Cycling boss sent home for racist remarks
Germany’s cycling federation boss was sent packing from the Games after he was caught making racist remarks on camera during the men’s road time trial. Patrick Moster was said to be attempting to motivate a German rider, Nikias Arndt, who was chasing a pair of riders from Algeria and Eritrea, when he made the comments. “Get the camel drivers,” he was recorded saying. Moster apologised but the German Olympic Federation said he had “breached the Olympic values”.
Judoka defends coach’s ‘slap’
She said it was nothing more than a pre-competition tradition, but eyebrows were raised across the globe when images showed Germany’s Martyna Trajdos being shaken violently and slapped across each cheek before her bout in Tokyo.
Trajdos was competing in the women's -63kg category when she stopped before the mat when the bizarre episode occurred. She later said that her coach is "just doing what I want him to do to fire me up."
Judokas fail to face Israeli opposition
Two Olympic judokas refused to take to the mat in Tokyo when they were drawn against Israeli rivals. Sudan’s Mohamed Abdalrasool weighed in for his bout against Israeli Tohar Butbul but then failed to show. The athlete was ordered to leave the Games after his unexpected withdrawal. A few days previously, Algeria’s Fethi Nourine was sent home and suspended by world judo after he also withdrew to avoid a potential matchup with Butbul. “We worked a lot to reach the Olympics, but the Palestinian cause is bigger than all of this,” said Nourine.
Belarusian at centre of political storm
In one of the most extraordinary stories of the Games - and recent Olympics - a Belarusian athlete was granted a humanitarian visa by Poland after she feared for her life if she returned to her homeland. In a prolonged story, Krystsina Tsimanouskaya claimed that she had been entered into the 4x400m relay without being consulted and then forced to return to Belarus on the order of two coaches.
Watch: Belarusian 'so happy' to reach Poland
She then used Google Translate to issue a plea for help to Japanese police at a Tokyo airport and managed to avoid boarding a flight. She later travelled to Warsaw where she met up with her husband. "I just wanted to run at the Olympics, it was my dream,” she said. The two coaches were later stripped of their accreditation by Olympic officials as the story rumbled on.
Transgender athlete's controversial appearance
The silence spoke volumes. During the press conference for the medal winners in the 87kg lifting event, a reporter had asked their thoughts on competing alongside a transgender athlete.
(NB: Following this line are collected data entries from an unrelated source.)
-- ==== Sys2Proof/Tests/Slice0.lean ====
section
/-! SUPPORT. The model's own tests. Expected values come from spec/95_test_vectors.md (the vector is named at each test) or
from the opcode map of spec/30_encoding.md R82; then one witness per statement with hypotheses. -/

namespace Sys2Proof.Tests

open Sys2Proof.Machine

/-! ## Helpers -/

/-- A state with the given operands and input buffers filled from index 0, otherwise as after reset. -/
def loaded (h w c n : Nat) (pix smp : List Nat) : State :=
  { State.reset with
    height := BitVec.ofNat 16 h
    width := BitVec.ofNat 16 w
    channels := BitVec.ofNat 8 c
    nsamples := BitVec.ofNat 32 n
    pixIn := Memory.writeRun [] 0 (pix.map (BitVec.ofNat 8))
    smpIn := Memory.writeRun [] 0 (smp.map (BitVec.ofNat 16)) }

/-- The next state of an outcome. -/
def nextOf : Host.Outcome State Fault Refusal → Option State
  | .next s => some s
  | .fault _ => none
  | .refused _ => none

/-- THEIGHT, TWIDTH, CAPACITY, NSLOTS, STATUS, ERRCODE after a command. -/
def results (o : Host.Outcome State Fault Refusal) : Option (List Nat) :=
  (nextOf o).map fun t =>
    [t.theight.toNat, t.twidth.toNat, t.capacity.toNat, t.nslots.toNat, t.status.toNat, t.errcode.toNat]

/-- The listed elements of PIX_OUT after a command. -/
def pixels (o : Host.Outcome State Fault Refusal) : Option (List Nat) :=
  (nextOf o).map fun t => t.pixOut.map fun e => e.2.toNat

/-- The listed elements of SMP_OUT after a command. -/
def samples (o : Host.Outcome State Fault Refusal) : Option (List Nat) :=
  (nextOf o).map fun t => t.smpOut.map fun e => e.2.toNat

/-! ## Well-formedness and decoding (R81, R82) -/

theorem test_word_with_rsv_is_ill_formed : ¬ CommandWord.WellFormed 0x81#8 := by decide
theorem test_word_with_op_11_is_ill_formed : ¬ CommandWord.WellFormed 0x03#8 := by decide
theorem test_command_words_are_well_formed : CommandWord.WellFormed 0x06#8 ∧ CommandWord.WellFormed 0x00#8 := by decide

-- R82, RSV ‖ M ‖ OP written out
theorem test_decode_plan_x16 : decode (0b00000#5 ++ 0b0#1 ++ 0b00#2) = .ok .planX16 := by decide
theorem test_decode_enc_x16 : decode (0b00000#5 ++ 0b0#1 ++ 0b01#2) = .ok .encX16 := by decide
theorem test_decode_dec_x16 : decode (0b00000#5 ++ 0b0#1 ++ 0b10#2) = .ok .decX16 := by decide
theorem test_decode_plan_p12 : decode (0b00000#5 ++ 0b1#1 ++ 0b00#2) = .ok .planP12 := by decide
theorem test_decode_enc_p12 : decode (0b00000#5 ++ 0b1#1 ++ 0b01#2) = .ok .encP12 := by decide
theorem test_decode_dec_p12 : decode (0b00000#5 ++ 0b1#1 ++ 0b10#2) = .ok .decP12 := by decide
-- T13, the five reserved words
theorem test_decode_reserved :
    decode 0x03#8 = .error .reservedOperation ∧ decode 0x07#8 = .error .reservedOperation ∧
    decode 0x08#8 = .error .reservedBits ∧ decode 0x81#8 = .error .reservedBits ∧
    decode 0xFF#8 = .error .reservedBits := by decide
theorem test_decode_table_word :
    decodeTableWord 8 5 = some .encP12 ∧ decodeTableWord 8 3 = none ∧ decodeTableWord 16 5 = none := by decide
-- P3 steps 1 and 2: the first command after reset
theorem test_first_step_after_reset :
    results (step (State.reset.withFetchWord 8 0x00)) = some [0, 0, 0, 0, 3, 4] ∧
    results (step (State.reset.withFetchWord 8 0x03)) = some [0, 0, 0, 0, 3, 3] ∧
    results (step (State.reset.withFetchWord 8 0x01)) = some [0, 0, 0, 0, 3, 1] ∧
    results (step (State.reset.withFetchWord 8 0x06)) = some [0, 0, 0, 0, 3, 2] := by decide

/-! ## Primitives (T1, T3, T5) -/

theorem test_asr16 :
    asr16 (u16 (-17)) 4 = u16 (-2) ∧ asr16 (u16 15) 4 = 0 ∧ asr16 (u16 (-1234)) 4 = u16 (-78) ∧
    asr16 (u16 (-32768)) 14 = u16 (-2) := by decide
theorem test_s16_shl16 :
    s16 0x8000#16 = -32768 ∧ s16 0xFFFF#16 = -1 ∧ u16 (-1234) = 0xFB2E#16 ∧ s16 (shl16 4095#16 4) = -16 := by decide
theorem test_low_digit : lowDigit (u16 (-1)) = 3#2 ∧ lowDigit (u16 (-2)) = 2#2 ∧ lowDigit (u16 (-78)) = 2#2 := by decide
theorem test_quantise :
    [0, 1, 3, 4, 5, 199, 200, 203, 252, 255].map (fun b => (quantise (BitVec.ofNat 8 b)).toNat)
      = [0, 0, 0, 4, 4, 196, 200, 200, 252, 252] := by decide
theorem test_index_arithmetic :
    [0, 7, 8, 11, 12, 15, 16, 23].map (fun f => ain 5 3 (rowOf 4 f) (colOf 4 f) (chanOf f))
      = [0, 7, 8, 11, 15, 18, 19, 26] ∧
    [0, 7, 8, 11, 12, 15, 16, 23].map (fun f => ain 5 1 (rowOf 4 f) (colOf 4 f) (chanOf f))
      = [0, 2, 2, 3, 5, 6, 6, 8] := by decide

/-! ## The commands -/

-- T2, rows 65535 × 65535 and 1 × 4
theorem test_plan_x16_largest :
    results (exec .planX16 (loaded 65535 65535 0 0 [] [])) = some [65534, 65532, 1610465283, 12883722264, 1, 0] := by decide
theorem test_plan_x16_one_row : results (exec .planX16 (loaded 1 4 0 0 [] [])) = some [0, 4, 0, 0, 1, 0] := by decide
-- T2, rows 65535 × 65535 and 7 × 1
theorem test_plan_p12_largest :
    results (exec .planP12 (loaded 65535 65535 0 0 [] [])) = some [65535, 65534, 2147385345, 12884312070, 1, 0] := by decide
theorem test_plan_p12_one_column : results (exec .planP12 (loaded 7 1 0 0 [] [])) = some [7, 0, 0, 0, 1, 0] := by decide

/-- T7: a gray 3 × 5 carrier, trimmed to 2 × 4, with negative samples. -/
def grayCarrier : State :=
  loaded 3 5 1 3 [1, 14, 27, 40, 53, 66, 79, 92, 105, 118, 131, 144, 157, 170, 183] [0x1234, 0xFFFE, 0x7FFF]

theorem test_enc_x16_gray_trimmed :
    pixels (exec .encX16 grayCarrier) = some
      [0, 1, 3, 12, 14, 12, 25, 24, 26, 43, 43, 43, 67, 67, 67, 79, 79, 79, 95, 95, 95, 107, 107, 105] := by decide

/-- T8: a colour 2 × 4 carrier, five samples for three groups. -/
def colourCarrier : State :=
  loaded 2 4 3 5
    [3, 10, 17, 24, 31, 38, 45, 52, 59, 66, 73, 80, 87, 94, 101, 108, 115, 122, 129, 136, 143, 150, 157, 164]
    [0xFFFF, 0x8000, 12345, 999, 888]

theorem test_enc_x16_truncates :
    pixels (exec .encX16 colourCarrier) = some
      [3, 11, 19, 27, 31, 39, 47, 55, 56, 64, 72, 80, 84, 92, 100, 110, 113, 122, 131, 136, 140, 148, 159, 164] := by
  decide

/-- T9: one colour pixel pair. -/
def onePair : State := loaded 1 2 3 1 [10, 11, 12, 13, 254, 255] [0xFB2E]

theorem test_enc_p12_one_pair :
    pixels (exec .encP12 onePair) = some [10, 8, 15, 14, 255, 255] ∧
    results (exec .encP12 onePair) = some [1, 2, 1, 6, 1, 0] := by decide

-- T10, three samples for two groups
theorem test_enc_p12_gray :
    pixels (exec .encP12 (loaded 1 4 1 3 [7, 77, 177, 255] [0xFFEF, 32767, 5])) = some
      [6, 7, 7, 79, 79, 79, 179, 179, 179, 255, 255, 253] := by decide

/-- T11: a carrier no ENC produced. -/
def foreignCarrier : State := loaded 3 5 3 0 ((List.range 45).map fun i => (5 * i + 2) % 256) []

theorem test_dec_x16_foreign : samples (exec .decX16 foreignCarrier) = some [20046, 14670, 14649] := by decide
-- T11 [C1]: −6944, 20032, −27760, 14640, 20032, −6944
theorem test_dec_p12_foreign :
    samples (exec .decP12 foreignCarrier) = some [58592, 20032, 37776, 14640, 20032, 58592] := by decide

/-- E1: the source's scenario after encoding. -/
def scenarioCarrier : State :=
  loaded 2 4 3 0 ([200, 202, 202, 203, 203] ++ List.replicate 19 200) []

theorem test_dec_x16_scenario : samples (exec .decX16 scenarioCarrier) = some [1000, 0, 0] := by decide
-- T12 [C1]
theorem test_dec_p12_mode_mismatch : samples (exec .decP12 scenarioCarrier) = some [16000, 0, 0, 0] := by decide

-- T13, STATUS and ERRCODE by word, HEIGHT, WIDTH, CHANNELS
theorem test_errors :
    ([(0x01, 2, 4, 0), (0x05, 2, 4, 4), (0x01, 0, 4, 4), (0x01, 0, 4, 3), (0x05, 2, 0, 1), (0x00, 0, 0, 9),
      (0x02, 2, 4, 1), (0x06, 2, 4, 4), (0x02, 0, 4, 3), (0x06, 2, 0, 3), (0x02, 1, 3, 3), (0x01, 1, 3, 3)].map
      fun (c, h, w, ch) => (results (runCommandWord (BitVec.ofNat 8 c) (loaded h w ch 1 [] []))).map (·.drop 4))
    = [[3, 1], [3, 1], [3, 1], [3, 4], [3, 4], [3, 4], [3, 2], [3, 2], [3, 2], [3, 2], [1, 0], [1, 0]].map some := by
  decide

/-! ## The host's side (R32, R35, R95) -/

theorem test_read_only_write_is_ignored : nextOf (hostAct (.set .capacity 7) colourCarrier) = some colourCarrier := by decide
theorem test_cmd_reads_zero :
    (nextOf (hostAct (.get .cmd) colourCarrier)).map (·.reply) = some (some (.register .cmd 0)) := by decide
theorem test_fill_past_the_end_faults :
    ∃ f, hostAct (.fillPixIn (BitVec.ofNat 34 (2 ^ 34 - 1)) [1, 2]) State.reset = .fault f := ⟨.noSuchElement, rfl⟩
theorem test_fill_at_the_end_is_written :
    (nextOf (hostAct (.fillPixIn (BitVec.ofNat 34 (2 ^ 34 - 1)) [7]) State.reset)).map (·.pixIn) = some [(2 ^ 34 - 1, 7)] := by
  decide
theorem test_memory_keeps_the_canonical_form :
    Memory.write (Memory.write (Memory.write [] 5 1#8) 2 3#8) 5 9#8 = [(2, 3#8), (5, 9#8)] := by decide

/-! ## Witnesses: for each statement with hypotheses, a state and operands that meet all of them -/

/-- The gray carrier of T7 as the colour carrier with equal channels (R142), in the first 4 pixels of each row read. -/
def equalChannels : State :=
  loaded 3 5 3 3
    [1, 1, 1, 14, 14, 14, 27, 27, 27, 40, 40, 40, 53, 53, 53, 66, 66, 66, 79, 79, 79, 92, 92, 92, 105, 105, 105,
     118, 118, 118, 131, 131, 131, 144, 144, 144, 157, 157, 157, 170, 170, 170, 183, 183, 183]
    [0x1234, 0xFFFE, 0x7FFF]

theorem witness_DecodingAnEncodedCommandGivesItBack : Instr.WellFormed .planX16 ∧ Instr.WellFormed .decP12 := by decide

theorem witness_StepRunsTheDecodedCommand :
    (∃ s : State, ∃ c i rest, s.pending = HostAction.set .cmd c :: rest ∧ decode c = .ok i) ∧
    (∃ s : State, ∃ c e rest, s.pending = HostAction.set .cmd c :: rest ∧ decode c = .error e) ∧
    ∃ s : State, ∃ a rest, s.pending = a :: rest :=
  ⟨⟨State.reset.withFetchWord 8 6, 6#8, .decP12, [], by decide⟩,
   ⟨State.reset.withFetchWord 8 255, 255#8, .reservedBits, [], by decide⟩,
   ⟨State.reset.withFetchWord 8 6, .set .cmd 6#8, [], by decide⟩⟩

theorem witness_IdleStepChangesNothing : State.reset.pending = [] := rfl

theorem witness_StepStopsOnlyOnAHostRunPastTheEnd :
    (∃ s : State, s.pending = [HostAction.fillPixIn (BitVec.ofNat 34 (2 ^ 34 - 1)) [7]] ∧
      ∀ a rest, s.pending = a :: rest → a.Fits) ∧
    ∃ s : State, ∃ a rest, s.pending = a :: rest ∧ ¬ HostAction.Fits a := by
  constructor
  · refine ⟨{ State.reset with pending := _ }, rfl, ?_⟩
    rintro a rest h
    cases h
    show (BitVec.ofNat 34 (2 ^ 34 - 1)).toNat + 1 ≤ 2 ^ 34
    decide
  · refine ⟨{ State.reset with pending := [.copyPixOut (2 ^ 34 + 1)] }, _, _, rfl, ?_⟩
    show ¬ (2 ^ 34 + 1 ≤ 2 ^ 34)
    decide

theorem witness_ReservedWordRaisesIllegalCommand :
    ¬ CommandWord.WellFormed 0x07#8 ∧ ¬ CommandWord.WellFormed 0x08#8 ∧ ¬ CommandWord.WellFormed 0xFF#8 := by decide

theorem witness_FillWritesARunAndNothingElse :
    (BitVec.ofNat 34 (2 ^ 34 - 2)).toNat + [1#8, 2#8].length ≤ 2 ^ 34 ∧
    (BitVec.ofNat 32 (2 ^ 32 - 1)).toNat + [1#16].length ≤ 2 ^ 32 := by decide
Seconds passed before a ‘No, thank you’ was issued by the US bronze medallist.
Watch: Weightlifters shun questions on transgender athlete
It came after Laurel Hubbard made history as the first trans woman to compete in a solo event at the Olympics. The 43-year-old, who failed to complete a lift, later announced her retirement from the sport. “Age has caught up with me. In fact if we're being honest it probably caught up with me some time ago,” said Hubbard.
British Rowing find choppy waters
Team GB’s rowers registered their worst Olympic performance for 49 years - one silver, one bronze and six fourth-places - with several acrimonious moments played out in television and newspaper interviews. First, following the coxless four’s failure to win Olympic gold for the first time since 1996, Matthew Rossiter claimed that some of his illustrious predecessors would be "smug" at the defeat – a comment thought to be aimed at James Cracknell, who poured scorn on the notion.
On the final day of racing, Josh Bugajski, part of the men’s eight that won bronze in the final race, said that he “popped a bottle of champagne when Jurgen retired. I had three very dark years under him.” Bugajski was referring to Jurgen Grobler, who had quit after 28 years last summer. Much to ponder for British Rowing ahead of Paris 2024.